* What this task involves
Copy every line of the material below exactly.

* Given data
-- ==== Sys2Proof/Laws/State.lean ====
section
/-! SUPPORT. What the named updates of a state, of a core and of its registers leave in each field: one lemma per field. -/

namespace Sys2Proof.Machine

* Solution
-- ==== Sys2Proof/Laws/State.lean ====
section
/-! SUPPORT. What the named updates of a state, of a core and of its registers leave in each field: one lemma per field. -/

namespace Sys2Proof.Machine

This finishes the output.